Drittens muss der Lateral in der Lage sein, mit beiden Füßen zu навешивать. Wenn er in der Formation 3-5-2 spielt, sind seine Freistöße sein Hauptwaffe. In der Formation 4-4-2 werden von dem Lateral (da wird er eher als Außenverteidiger bezeichnet) häufiger Schüsse und Pässe in zwei Berührungen verlangt.
Der Hauptnachteil der Lateralen ist die immense Belastung für bestimmte Spieler. Verletzungen in dieser Position treten häufiger auf als bei den zentralen Verteidigern oder den Mittelfeldspielern. Wenn es keine qualitativ hochwertige Rotation gibt, «sitzt» der Lateral nach 60 Minuten Spielzeit und die Mannschaft sinkt auf den Flügeln ab. Ein weiterer Nachteil ist die Anfälligkeit gegen Mannschaften, die gerne offene Konterangriffe spielen. Wenn der Lateral nicht rechtzeitig zurückgekommen ist, kann jeder schnelle Wingback die freie Zone auf seinem Flügel nutzen. Schließlich erfordert ein Lateral eine besondere Struktur der Mannschaft — nicht jeder Kader ist für die Taktik mit drei zentralen Verteidigern geeignet.

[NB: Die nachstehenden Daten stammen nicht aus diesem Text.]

/-! ### Issue, acceptance and rejection (spec/45_commands.md R221 to R223) -/

/-- R221, R222 checks 3 to 5, R223, R254: the issue of each command while idle, the first failing check deciding. An
accepted command latches its arguments and OP, clears DONE, ERR, ERR_CODE, ERR_INFO and RESULT_LEN, sets BUSY and enters
its first phase with a latency of at least 1; nothing else changes. -/
def Obligations.IdleIssueRejectsOrAccepts : Prop :=
  ∀ (i : Instr) (s : State), s.regs.status.busy = false →
    let rejected : ErrCode → Word → State := fun c v =>
      { s with
        regs := { s.regs with
          errCode := c, errInfo := v, resultLen := 0,
          status := ⟨false, false, true, s.regs.status.ovr⟩ }
        phase := .idle }
    if s.regs.srcAddr.toNat + s.regs.srcLen.toNat > 2 ^ 32 then exec i s = .next (rejected .argRange 0)
    else if s.regs.dstAddr.toNat + s.regs.dstCap.toNat > 2 ^ 32 then exec i s = .next (rejected .argRange 1)
    else if 0 < s.regs.srcLen.toNat ∧ 0 < s.regs.dstCap.toNat ∧
        s.regs.srcAddr.toNat < s.regs.dstAddr.toNat + s.regs.dstCap.toNat ∧
        s.regs.dstAddr.toNat < s.regs.srcAddr.toNat + s.regs.srcLen.toNat then
      exec i s = .next (rejected .argOverlap 0)
    else ∃ latency draws : Nat, 1 ≤ latency ∧
      exec i s = .next { s with
        ctx := ⟨match i with | .compress => 0x01#8 | .decompress => 0x02#8 | .dumpbits => 0x03#8,
          s.regs.srcAddr, s.regs.srcLen, s.regs.dstAddr, s.regs.dstCap⟩
        regs := { s.regs with
          errCode := .none, errInfo := 0, resultLen := 0,
          status := ⟨true, false, false, s.regs.status.ovr⟩ }
        phase := match i with | .compress => .cCount | .decompress => .dHeader | .dumpbits => .xDump
        env := { s.env with latencyLeft := latency, draws := draws } }

/-- R92, R221, R222 checks 1 and 2, R252, R256: an illegal command word written to an idle block is rejected, ERR_INFO
holding the word, and nothing else changes. -/
def Obligations.IllegalWordIsRejected : Prop :=
  ∀ (s : State) (m : Input) (rest : List Input) (w : Word) (e : CmdIllegal),
    s.regs.status.busy = false → s.env.inputs = m :: rest → m.writesReg 0x00#6 w → decodeCmd w = .error e →
    step s = .next { s with
      regs := { s.regs with
        errCode := match e with | .argOpcode => .argOpcode | .argReserved => .argReserved
        errInfo := w, resultLen := 0
        status := ⟨false, false, true, s.regs.status.ovr⟩ }
      phase := .idle
      env := { s.env with inputs := rest, resp := some .ok } }

/-- R27: a CMD write while BUSY only sets OVR, and only a STATUS write with bit 3 set, or reset, ever clears OVR. -/
def Obligations.BusyCommandWriteIsDropped : Prop :=
  (∀ (s : State) (m : Input) (rest : List Input) (w : Word),
    s.regs.status.busy = true → s.env.inputs = m :: rest → m.writesReg 0x00#6 w →
    step s = .next { s with
      regs := { s.regs with status := { s.regs.status with ovr := true } }
      env := { s.env with inputs := rest, resp := some .ok } }) ∧
  ∀ s t : State, s.Inv → step s = .next t → s.regs.status.ovr = true → t.regs.status.ovr = false →
    ∃ m rest, s.env.inputs = m :: rest ∧ (m = .rst ∨ ∃ v : Word, m.writesReg 0x04#6 v ∧ v.getLsbD 3 = true)

/-! ### Register window (spec/10_state.md) -/

/-- R24 to R26: a STATUS write clears DONE, ERR and OVR where bits 1, 2 and 3 are 1, and changes nothing else. -/
def Obligations.StatusWriteClearsMaskedFlags : Prop :=
  ∀ (s : State) (m : Input) (rest : List Input) (v : Word), s.env.inputs = m :: rest → m.writesReg 0x04#6 v →
    step s = .next { s with
      regs := { s.regs with
        status := {
          busy := s.regs.status.busy
          done := if v.getLsbD 1 then false else s.regs.status.done
          err := if v.getLsbD 2 then false else s.regs.status.err
          ovr := if v.getLsbD 3 then false else s.regs.status.ovr } }
      env := { s.env with inputs := rest, resp := some .ok } }

/-- R30 to R33, R287: a write to an argument register changes that register alone, BUSY or not, and the next read returns
it. -/
def Obligations.ArgumentWriteReadsBack : Prop :=
  ∀ (s : State) (m m' : Input) (rest : List Input) (off : BitVec 6) (v : Word),
    s.env.inputs = m :: m' :: rest → m.writesReg off v → m'.readsReg off →
    off = 0x10#6 ∨ off = 0x14#6 ∨ off = 0x18#6 ∨ off = 0x1C#6 →
    ∃ t, step s = .next t ∧
      t = { s with
        regs := { s.regs with
          srcAddr := if off = 0x10#6 then v else s.regs.srcAddr
          srcLen := if off = 0x14#6 then v else s.regs.srcLen
          dstAddr := if off = 0x18#6 then v else s.regs.dstAddr
          dstCap := if off = 0x1C#6 then v else s.regs.dstCap }
        env := { s.env with inputs := m' :: rest, resp := some .ok } } ∧
      step t = .next { t with env := { t.env with inputs := rest, resp := some (.data v) } }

Trainer in Akademien zwingen oft das Training für die Position des Lateralen vor. Das ist schwer, weil die Kinder noch nicht über die notwendige Physik verfügen. Anstatt die Linie «Lateral — universeller Spieler» zu verfolgen, lehren kluge Trainer zunächst den Verteidiger zu verteidigen und den Mittelfeldspieler zu attackieren. Erst nach 16 Jahren, wenn der körperliche Potenzial klar wird, werden die stärksten in Lateralen umgeschult. In Russland gibt es damit noch Probleme: viele junge Fußballspieler sind nicht bereit für diese Menge an Arbeit und verbrennen sich bis 22 Jahren aus.

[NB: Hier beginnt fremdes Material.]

theorem encodeLoop_sim (n : Nat) {s : State} {e : Engine} (h : EncodeAlike s.eng e) :
    Res.Sim (fun _ u => EncodeAlike u.eng) (encodeLoop n s) (encodeLoop n (s.setEng e)) := by
  induction n generalizing s e with
  | zero => exact .ok rfl h
  | succ n ih =>
    simp only [encodeLoop, State.setEng_eng, h.k]
    refine (getByte_sim h _).bind fun b u d hu => ?_
    obtain ⟨hvalid, hentry⟩ := hu.codes b
    simp only [State.setEng_eng, hvalid]
    split
    · next hv =>
      rw [hentry hv]
      exact (writeString_sim EncodeAlike.stable hu _).bind fun _ u d hu =>
        ih (s := u.setK _) ⟨hu.w, congrArg (· + 1) hu.k, hu.codes⟩
    · rw [hu.k]
      exact .raised (by decide) rfl

/-- The dump loop reads the writer and k (R231). -/
structure DumpAlike (d e : Engine) : Prop where
  w : e.w = d.w
  k : e.k = d.k

theorem DumpAlike.stable : WriterStable DumpAlike where
  same h := h.w
  update _ h := ⟨rfl, h.k⟩

theorem dumpLoop_sim (n : Nat) {s : State} {e : Engine} (h : DumpAlike s.eng e) :
    Res.Sim (fun _ u => DumpAlike u.eng) (dumpLoop n s) (dumpLoop n (s.setEng e)) := by
  induction n generalizing s e with
  | zero => exact .ok rfl h
  | succ n ih =>
    simp only [dumpLoop, State.setEng_eng, h.k]
    exact (getByte_sim h _).bind fun b u d hu => (dumpText_sim DumpAlike.stable hu _).bind fun _ u d hu =>
      ih (s := u.setK _) ⟨hu.w, congrArg (· + 1) hu.k⟩

/-- The decode loop reads both cursors, N, sym and the arenas, which stay those of `a` and `b` (R201). -/
structure DecodeAlike (a b d e : Engine) : Prop where
  left : SameArena a d
  right : SameArena b e
  w : e.w = d.w
  r : d.r.Alike e.r
  symCount : e.symCount = d.symCount
  sym : e.sym = d.sym

theorem DecodeAlike.writerStable (a b : Engine) : WriterStable (DecodeAlike a b) where
  same h := h.w
  update w h := ⟨h.left.setW w, h.right.setW w, rfl, h.r, h.symCount, h.sym⟩

theorem DecodeAlike.readerStable (a b : Engine) : ReaderStable (DecodeAlike a b) where
  same h := h.r
  update hr h := ⟨h.left.setR _, h.right.setR _, h.w, hr, h.symCount, h.sym⟩

theorem decodeLoop_sim {a b : Engine} (hab : ArenaAlike a b) (n : Nat) {s : State} {e : Engine}
    (h : DecodeAlike a b s.eng e) :
    Res.Sim (fun _ u => DecodeAlike a b u.eng) (decodeLoop n s) (decodeLoop n (s.setEng e)) := by
  induction n generalizing s e with
  | zero => exact .ok rfl h
  | succ n ih =>
    have hroot : e.root = s.eng.root := by rw [h.left.root, h.right.root, hab.root]
    have hused : s.eng.root.toNat < a.nodeCount.toNat := by rw [h.left.root]; exact hab.rootUsed
    simp only [decodeLoop, State.setEng_eng, hroot]
    refine (walkArena_sim hab (DecodeAlike.readerStable a b) (fun h => ⟨h.left, h.right⟩) (bitBound s) hused h).bind
      fun x u d hu => ?_
    cases x with
    | none =>
      simp only [State.setEng_eng, hu.sym]
      exact .raised (by decide) rfl
    | some v =>
      refine (putByte_sim (DecodeAlike.writerStable a b) hu v).bind fun _ u d hu => ih (s := u.setSym _) ?_
      exact ⟨hu.left.setSym _, hu.right.setSym _, hu.w, hu.r, hu.symCount, congrArg (· + 1) hu.sym⟩

end Sys2Proof.Machine

namespace Sys2Proof.Machine

/-! ## Family 10_state: phase C_BUILD builds an arena, and reads of the internal state only FREQ

`BuildAlike` is the invariant of the arena under construction and the relation of two of them at once. -/

/-! ### One new entry -/

theorem updNode_eq (e : Engine) (i : Nat) (f : Node → Node) :
    e.updNode i f = { e with node := (e.updNode i f).node } := by
  unfold Engine.updNode
  split <;> rfl

theorem getElem?_updNode_node (e : Engine) (i j : Nat) (f : Node → Node) :
    (e.updNode i f).node[j]? = if i = j then e.node[j]?.map f else e.node[j]? := by
  unfold Engine.updNode
  split
  · next n hn =>
    simp only [Vector.getElem?_setIfInBounds]
    split
    · next hij =>
      subst hij
      have hi : i < 511 := by
        by_contra hge
        simp [Vector.getElem?_eq_none (Nat.le_of_not_lt hge)] at hn
      rw [if_pos hi, hn]
      rfl
    · rfl
  · next hn =>
    split
    · next hij => rw [← hij, hn]; rfl
    · rfl

/-- A new entry at index `node_count`, in the working set: what R142, R143 and R145 do alike. -/
def Engine.addEntry (e : Engine) (f : Node → Node) : Engine :=
  let e' := (e.updNode e.nodeCount.toNat f).setAlive e.nodeCount.toNat true
  { e' with nodeCount := e'.nodeCount + 1 }

theorem addLeaf_eq_addEntry (e : Engine) (v : Byte) (weight : Word) :
    e.addLeaf v weight = e.addEntry fun n => { n with kind := .leaf, value := v, weight := weight } := rfl

theorem addInternal_eq_addEntry (e : Engine) (left right : Nat) (weight : Word) :
    e.addInternal left right weight = e.addEntry fun n =>
      { n with kind := .internal, left := BitVec.ofNat 9 left, right := BitVec.ofNat 9 right, weight := weight } := rfl

theorem addEntry_nodeCount (e : Engine) (f : Node → Node) : (e.addEntry f).nodeCount = e.nodeCount + 1 := by
  rw [Engine.addEntry, Engine.setAlive, updNode_eq]

theorem addEntry_nodeCount_toNat {e : Engine} (f : Node → Node) (h : e.nodeCount.toNat < Config.nodeCap) :
    (e.addEntry f).nodeCount.toNat = e.nodeCount.toNat + 1 := by
  rw [Config.nodeCap] at h
  rw [addEntry_nodeCount, BitVec.toNat_add, Nat.mod_eq_of_lt (by simp; omega)]
  rfl

theorem addEntry_alive (e : Engine) (f : Node → Node) :
    (e.addEntry f).alive = e.alive.setIfInBounds e.nodeCount.toNat true := by
  rw [Engine.addEntry, Engine.setAlive, updNode_eq]

theorem getElem?_addEntry_node (e : Engine) (f : Node → Node) (j : Nat) :
    (e.addEntry f).node[j]? = if e.nodeCount.toNat = j then e.node[j]?.map f else e.node[j]? :=
  getElem?_updNode_node e e.nodeCount.toNat j f

/-! ### The arena under construction -/

/-- Two arenas under construction: the entries in use read alike, with their weights, the children of an entry are at
lower indices, and the working set is the same and holds only entries in use. -/
structure BuildAlike (d e : Engine) : Prop where
  fits : d.nodeCount.toNat ≤ Config.nodeCap
  nodeCount : e.nodeCount = d.nodeCount
  alive : e.alive = d.alive
  aliveUsed : ∀ i : Nat, d.alive[i]? = some true → i < d.nodeCount.toNat
  entry : ∀ (i : Nat) (n : Node), i < d.nodeCount.toNat → d.node[i]? = some n →
    ∃ m, e.node[i]? = some m ∧ n.Alike m ∧ m.weight = n.weight
  childrenBelow : ∀ (i : Nat) (n : Node), i < d.nodeCount.toNat → d.node[i]? = some n → n.kind = .internal →
    n.left.toNat < i ∧ n.right.toNat < i

/-- An update that gives any two entries the same contents. -/
def SetsEntry (f : Node → Node) : Prop := ∀ n m : Node, (f n).Alike (f m) ∧ (f m).weight = (f n).weight

theorem setsEntry_leaf (v : Byte) (weight : Word) :
    SetsEntry fun n => { n with kind := .leaf, value := v, weight := weight } :=
  fun _ _ => ⟨⟨rfl, fun _ => rfl, nofun, nofun⟩, rfl⟩

theorem setsEntry_internal (l r : BitVec 9) (weight : Word) :
    SetsEntry fun n => { n with kind := .internal, left := l, right := r, weight := weight } :=
  fun _ _ => ⟨⟨rfl, nofun, fun _ => rfl, fun _ => rfl⟩, rfl⟩

namespace BuildAlike

variable {d e : Engine} (h : BuildAlike d e)
include h

theorem addEntry (hlt : d.nodeCount.toNat < Config.nodeCap) {f : Node → Node} (hf : SetsEntry f)
    (hchildren : ∀ n, (f n).kind = .internal →
      (f n).left.toNat < d.nodeCount.toNat ∧ (f n).right.toNat < d.nodeCount.toNat) :
    BuildAlike (d.addEntry f) (e.addEntry f) := by
  have hcount := addEntry_nodeCount_toNat f hlt
  constructor
  · omega
  · rw [addEntry_nodeCount, addEntry_nodeCount, h.nodeCount]
  · rw [addEntry_alive, addEntry_alive, h.alive, h.nodeCount]
  · intro i hi
    rw [addEntry_alive, Vector.getElem?_setIfInBounds] at hi
    split at hi
    · omega
    · have := h.aliveUsed i hi
      omega
  · intro i n hi hn
    rw [getElem?_addEntry_node] at hn ⊢
    rw [h.nodeCount]
    split at hn
    · next hnew =>
      obtain ⟨n0, -, rfl⟩ := Option.map_eq_some_iff.1 hn
      have hi' : i < 511 := hnew ▸ hlt
      rw [if_pos hnew, Vector.getElem?_eq_getElem hi']
      exact ⟨_, rfl, hf n0 _⟩
    · next hold =>
      rw [if_neg hold]
      exact h.entry i n (by omega) hn
  · intro i n hi hn hk
    rw [getElem?_addEntry_node] at hn
    split at hn
    · next hnew =>
      obtain ⟨n0, -, rfl⟩ := Option.map_eq_some_iff.1 hn
      exact hnew ▸ hchildren n0 hk
    · exact h.childrenBelow i n (by omega) hn hk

Ein Lateral ist nicht nur ein taktischer Trend, sondern eine Antwort auf die Zunahme der Intensität des Spiels. Fußball wird schneller und Spieler, die die gesamte Außenbahn schließen können, sind wertvoll. Spitzenklubs zahlen Millionen für Lateralen und die Nachfrage nach ihnen nimmt nicht ab. Sogar in der klassischen Formation 4-3-3 spielen Fullbacke immer häufiger wie Lateralen (denken Sie an Trent Alexander-Arnold oder João Cancelo).
Die Position ist also ernst und wird für immer bleiben. Daher sollte jeder junge Fußballspieler, der sich als gefragt machen möchte, sich auf der Außenbahn ausprobieren — vielleicht genau in der Rolle des universellen Lateralen.